Who’s buying this stuff? India is the top market. It has been for at least 15 years, but has more recently pulled away from the pack, accounting for just over one-third of Canada’s global sales of pulses and special crops. Annual growth over the past 10 years has averaged an eye-popping 25 per cent. The fact is, there are other destinations where Canadian exports are growing even faster. Second-ranked Turkey is rising by 31 per cent annually, and very close behind are the UAE and Bangladesh, also in the top-10 for overall export sales. Emerging markets are definitely out in front in the growth rankings; on average, Canadian exports to non-OECD nations are rising at an annual clip of 18 per cent, while on the same basis, OECD sales are up ‘just’ 9 per cent.

To put this in better perspective, Canada’s sales of pulses and special crops to emerging markets are running at double the pace of the already-aggressive 9 per cent growth in total exports to those markets. It is also a far cry from average 10-year growth of exports to the developed world, which, thanks to the Great Recession, is a paltry 1 per cent.
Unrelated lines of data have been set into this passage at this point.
/-- Read a row's strings for a task, and drop it if one of its heap records fails. -/
def dropIfBad (key : Nat) (cols : List Column) (s : State) (r : Nat) : State :=
  match s.taskAt key with
  | none => s
  | some t => if t.w.failed.isSome then s else
    let s := (keyReads cols r).foldl (fun (s : State) (x : Nat × Nat) => s.chargeTask t.w x.1 x.2) s
    match s.litRow (some t.w.cluster) cols r with
    | .ok _ => s
    | .error (e, da) => s.dropNow key r e da

/-- Is a Camp's result staging full (R339)? -/
def State.stagingFull (s : State) (c : Nat) : Bool :=
  match mget c s.camps with
  | some i => decide (0 < i.stagedBytes) && decide (65536 * i.staging ≤ i.stagedBytes)
  | none => false

/-- RESULT_BATCH (R230, R339): the batch of a RESULT task in hand is read, rows with failing heap records dropped (R50), and delivered: at once; under ORDERED in its turn, held
before it while the reorder area has room, and cut and discarded at the limit. While the Camp's staging is full the task keeps its batch. -/
def execResultBatch (die tag : Nat) (s0 : State) : Res :=
  match s0.task die tag with
  | none => .next s0
  | some t => match t.head with
    | none => .next s0
    | some (i, o, b) => match o.body with
      | .result _ =>
        if t.e.ring != 0xFFFF && s0.stagingFull t.w.camp then .next s0 else
        s0.withCols t o.ins b (fun s w b =>
          let cols := o.ins.filterMap (fun c => b.cols[c]?)
          let s := b.liveRows.foldl (dropIfBad t.key cols) (s.setWork t.key w)
          match s.taskAt t.key with
          | none => .next s
          | some t =>
            if t.w.failed.isSome then .next s else
            let b := match t.w.todo with
              | (_, b) :: _ => b
              | [] => b
            let rows := b.liveRows.filterMap (fun r => match s.litRow (some t.w.cluster) cols r with | .ok v => some v | .error _ => none)
            let v := rowsCols cols.length rows
            match t.p.ordered, (t.p.fragOf (t.opIx i)).bind (t.p.sortAbove t.p.frags.length) with
            | true, some op =>
              let s := drainHeld t.w.exec t.p op (t.e.held.length + 1) s
              let turn := ((mget t.w.exec s.execs).map (·.nextOut)).getD 0
              let out := ((mget t.w.exec s.execs).map (·.rowsOut)).getD 0
              let n := t.p.limitOf op
              if b.seq = turn then
                let s := s.deliverTurn t.w.exec t.p op v
                .next ((drainHeld t.w.exec t.p op (t.e.held.length + 1) s).goOn t.key t.w.pop)
              else if n != 0 && n ≤ out then
                .next ((s.modExec t.w.exec (fun (e : Exec) => { e with held := mput b.seq ([], 0) e.held })).goOn t.key t.w.pop)
              else match s.execTake t.w.exec b.units with
                | none => .next s0
                | some s => .next ((s.modExec t.w.exec (fun (e : Exec) => { e with held := mput b.seq (v, b.units) e.held })).goOn t.key t.w.pop)
            | _, _ => .next ((s.deliver t.w.exec t.p v).goOn t.key t.w.pop))
      | _ => .next s0

/-! ### RESULT_FETCH (R366, Table 12-8a) -/

/-- The descriptor of a record. -/
def Record.descriptor (r : Record) : Bytes :=
  bslice (leBytes 4 r.num ++ leBytes 4 (r.source % 1024 + (if r.service then 1024 else 0)) ++ leBytes 4 r.run ++ leBytes 4 (r.status % 2 ^ 14) ++
    leBytes 8 r.start.toNat ++ leBytes 8 r.stop.toNat ++ leBytes 8 r.dropped ++ leBytes 4 r.skips ++ leBytes 4 r.lost ++ leBytes 4 (msgBytes r.stream)) 0 64

/-- RESULT_FETCH: free what is acknowledged; unless that is all, return the oldest record's descriptor, and its stream on the ring named. -/
def State.doResultFetch (s : State) (c : Cmd) : State :=
  let ring := bits (c.w 9) 0 16
  let ok := ring == 0xFFFF || (match mget (fq c.ref.fn ring) s.host.rings with | some g => g.camp == c.camp | none => false)
  if bits (c.w 11) 0 1 = 0 && !ok then s.failCmd c stQueueInvalid
  else
    let st := mgetD Store.empty c.camp s.records
    let recs := st.recs.filter (fun r => decide (c.w 10 < r.num))
    let s := { s with records := mput c.camp { st with recs := recs } s.records }
    if bits (c.w 11) 0 1 = 1 then s.completeCmd c c.okStatus ((recs.head?).elim 0 (·.num))
    else match recs with
      | [] => s.completeCmd c c.okStatus 0
      | r :: _ =>
        let s := s.dataOut c r.descriptor
        if ring = 0xFFFF || r.stream.isEmpty then s.completeCmd c c.okStatus r.num
        else
          let s := s.modCmd c.uid (fun (x : Cmd) => { x with wait := .stream, result := r.num })
          ((s.streamMsgs c ring r.stream).endStream c.uid 0)

/-- RESULT_FETCH. -/
def execResultFetch (r : CmdRef) (s : State) : Res := s.withCmd r 0x43 s.doResultFetch

end Sys2Proof.Machine
end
Will this sub-industry’s great record continue? It’s hard to see why not. First, there is little apparent let-up in the growth of the emerging market middle class, which is adding tens of millions to their ranks every year. Second, their need for protein can’t likely be met with meat alone, and pulses are a great protein substitute. Third, consumers are increasingly switching to non- meat sources of protein. Fourth, there have been two regional food shortages in the past decade, highlighting the current delicate balance between demand and supply. Finally, there is still scope for market share gains for Canadian product. The list goes on but there is plenty of evidence of growth potential for this industry for some time to come.

The bottom line? Canada’s pulses are racing across the planet at a furious pace, completely bucking the slow-growth experience in so many other industries and markets. Pulses are increasing the pulses of those in the industry, and onlookers who know they could be experiencing the same wild ride of growth. There’s still time to get on – the ride is long from over!